> INPUT DATA
# # # #

-- ==== Sys2Proof/Machine/Dispatch.lean ====
section
/-! DEFINITION. One arm per command, each one direct call of its meaning. -/

namespace Sys2Proof.Machine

# # # #

> EXERCISE INSTRUCTIONS
In the data above, which lines include "Machine"? Return those lines.

> FINISHED TASK
-- ==== Sys2Proof/Machine/Dispatch.lean ====
namespace Sys2Proof.Machine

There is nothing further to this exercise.